Oakwood Friends School
Main Building at Oakwood Friends School.JPG
Location
Coordinates 41°39′20″N 73°55′37″W / 41.6555°N 73.9269°W / 41.6555; -73.9269Coordinates: 41°39′20″N 73°55′37″W / 41.6555°N 73.9269°W / 41.6555; -73.9269
Information
School type Boarding & Day
Founded 1796
Dean Sara Sandstrom
Principal Anna Bertucci
Head of school Charles Cianfrani
Grades 6-12
Gender Co-ed
Average class size 15
Student to teacher ratio 1:8
School color(s) Orange & Green
Mascot Lions
Accreditation New York Yearly Meeting
Newspaper Oak Leaves
Endowment $3 Million
Website

Oakwood Friends School is a college preparatory school located at 22 Spackenkill Road in Poughkeepsie, New York. Founded in 1796, it was the first college preparatory school in the state of New York. First located in Millbrook, New York under the name of Nine Partners Boarding School.

In 1794, the New York Yearly Meeting appointed a committee of twenty-five to establish a school; their first meeting was on January 13, 1795. On May 1 of that year the New York Yearly Meeting purchased a house and ten acres from Joseph Mabbet, a Quaker from Connecticut, for 1600 pounds, a down payment of 214 pounds was made from the donors: Tripp Mosher, Isaac Thorn, William Thorn, Joseph Talcott, Shadrach Richetson and Jonathan Deuel.
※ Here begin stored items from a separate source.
/-! ## Floating point and conversions (08 R148-R165) -/

/-- R148-R152: the binary32 forms write one rounding of the exact result, or the result of the NaN and invalid rules, and
raise its flags; minimum and maximum, the sign forms and the class mask do not round. -/
def Obligations.Binary32Forms : Prop := ∀ (t : Trig) (d a b : Operand),
  WritesRounded (.faddF32 t d a b) t d (fun r m x => fadd fmt32 m x (r.val 0).toNat (r.val 1).toNat)
  ∧ WritesRounded (.fsubF32 t d a b) t d (fun r m x => fsub fmt32 m x (r.val 0).toNat (r.val 1).toNat)
  ∧ WritesRounded (.fmulF32 t d a b) t d (fun r m x => fmul fmt32 m x (r.val 0).toNat (r.val 1).toNat)
  ∧ WritesRounded (.fmacF32 t d a b) t d
      (fun r m x => fmac fmt32 m x false (r.val 0).toNat (r.val 1).toNat (r.val 2).toNat)
  ∧ WritesRounded (.fnmacF32 t d a b) t d
      (fun r m x => fmac fmt32 m x true (r.val 0).toNat (r.val 1).toNat (r.val 2).toNat)
  ∧ WritesResult (.fminF32 t d a b) t d (fun r => fminmax fmt32 false (r.val 0).toNat (r.val 1).toNat)
  ∧ WritesResult (.fmaxF32 t d a b) t d (fun r => fminmax fmt32 true (r.val 0).toNat (r.val 1).toNat)
  ∧ Writes (.fabsF32 t d a) t d (fun x => plain (BitVec.ofNat 32 ((x 0).toNat % 2 ^ 31)))
  ∧ Writes (.fnegF32 t d a) t d (fun x => plain (x 0 ^^^ 0x80000000))
  ∧ Writes (.fcpsgnF32 t d a b) t d
      (fun x => plain (BitVec.ofNat 32 ((x 0).toNat % 2 ^ 31 + (x 1).toNat / 2 ^ 31 * 2 ^ 31)))
  ∧ Writes (.fclsF32 t d a) t d (fun x => plain (BitVec.ofNat 32 (fclass (x 0).toNat)))
  ∧ WritesRounded (.frndF32 t d a) t d (fun r m x => frnd m x (r.val 0).toNat)

/-- R161-R165: the seed forms write the seed of the operand, which takes no rounding mode. R153, R154: the packed forms
write two lanes, each the function of the lanes of their operands in the element's half format, lane 0 rounded first; the dot
products write their function of both lanes of a and b, and of dst, rounded in the element's mode. What those functions give is
RoundedResults. That a packed result counts as a zero that underflowed only where both of its lanes do is the model's choice
(log 28). -/
def Obligations.SeedAndPackedHalfForms : Prop := (∀ (t : Trig) (d a : Operand),
  WritesResult (.frsqsF32 t d a) t d (fun r => frsqs (r.val 0).toNat)
  ∧ WritesResult (.frcpsF32 t d a) t d (fun r => frcps (r.val 0).toNat)
  ∧ WritesResult (.fex2sF32 t d a) t d (fun r => fex2s (r.val 0).toNat)
  ∧ WritesResult (.flg2sF32 t d a) t d (fun r => flg2s (r.val 0).toNat))
  ∧ (∀ (t : Trig) (d a b : Operand),
  WritesLanes (.faddH16 t d a b) t d (fun k r m x => fadd r.e.half m x (lane (r.val 0) k) (lane (r.val 1) k))
  ∧ WritesLanes (.fsubH16 t d a b) t d (fun k r m x => fsub r.e.half m x (lane (r.val 0) k) (lane (r.val 1) k))
  ∧ WritesLanes (.fmulH16 t d a b) t d (fun k r m x => fmul r.e.half m x (lane (r.val 0) k) (lane (r.val 1) k))
  ∧ WritesLanes (.fmacH16 t d a b) t d
      (fun k r m x => fmac r.e.half m x false (lane (r.val 0) k) (lane (r.val 1) k) (lane (r.val 2) k))
  ∧ WritesResult (.fminH16 t d a b) t d
      (fun r => packed fun k => fminmax r.e.half false (lane (r.val 0) k) (lane (r.val 1) k))
  ∧ WritesResult (.fmaxH16 t d a b) t d
      (fun r => packed fun k => fminmax r.e.half true (lane (r.val 0) k) (lane (r.val 1) k))
  ∧ WritesRounded (.fdotH16 t d a b) t d (fun r m x => fdot r.e.half m x (r.val 0).toNat (r.val 1).toNat none)
  ∧ WritesRounded (.fdmacH16 t d a b) t d
      (fun r m x => fdot r.e.half m x (r.val 0).toNat (r.val 1).toNat (some (r.val 2).toNat)))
With plans of opening a school for the children of nearby Quaker families, it opened on December 20, 1796, and was given the name, Nine Partners School in Mechanic which is now in South Millbrook, New York. By founding the school it made it the state’s first co-educational boarding and day school. The school’s first superintendent was R. Tripp Mosher and its first principal was Jonathan Talcott, a children’s book publisher. The school had a total of one hundred students: 70 boys and 30 girls. Children between the ages of seven and fourteen years old for girls and up to age fifteen for boys. A teacher at the school was Jacob Willets who was one of the first pupils its opening day of the school, became the head teacher in 1806 and taught until 1828. He was the author of an arithmetic, geography and an atlas, textbooks which were highly recommended and extensively used throughout the academic day. He and his wife Deborah, who was also a former pupil, and became teacher of grammar and mathematics, were head teachers together and contributed to the success during the early years of the school’s opening. Another teacher and former pupil, was Lucretia Coffin Mott who entered the school at age thirteen in 1806 and graduated in 1810. While there, she met teacher James Mott, son of one of the founders, whom she married in 1811. Lucretia later led abolition and women’s suffrage campaigns as well as working as a teaching assistant. Around that same era, a notable student of the school was Daniel Anthony, who would one day become the father of Susan B. Anthony, another famed early pioneer of women’s suffrage.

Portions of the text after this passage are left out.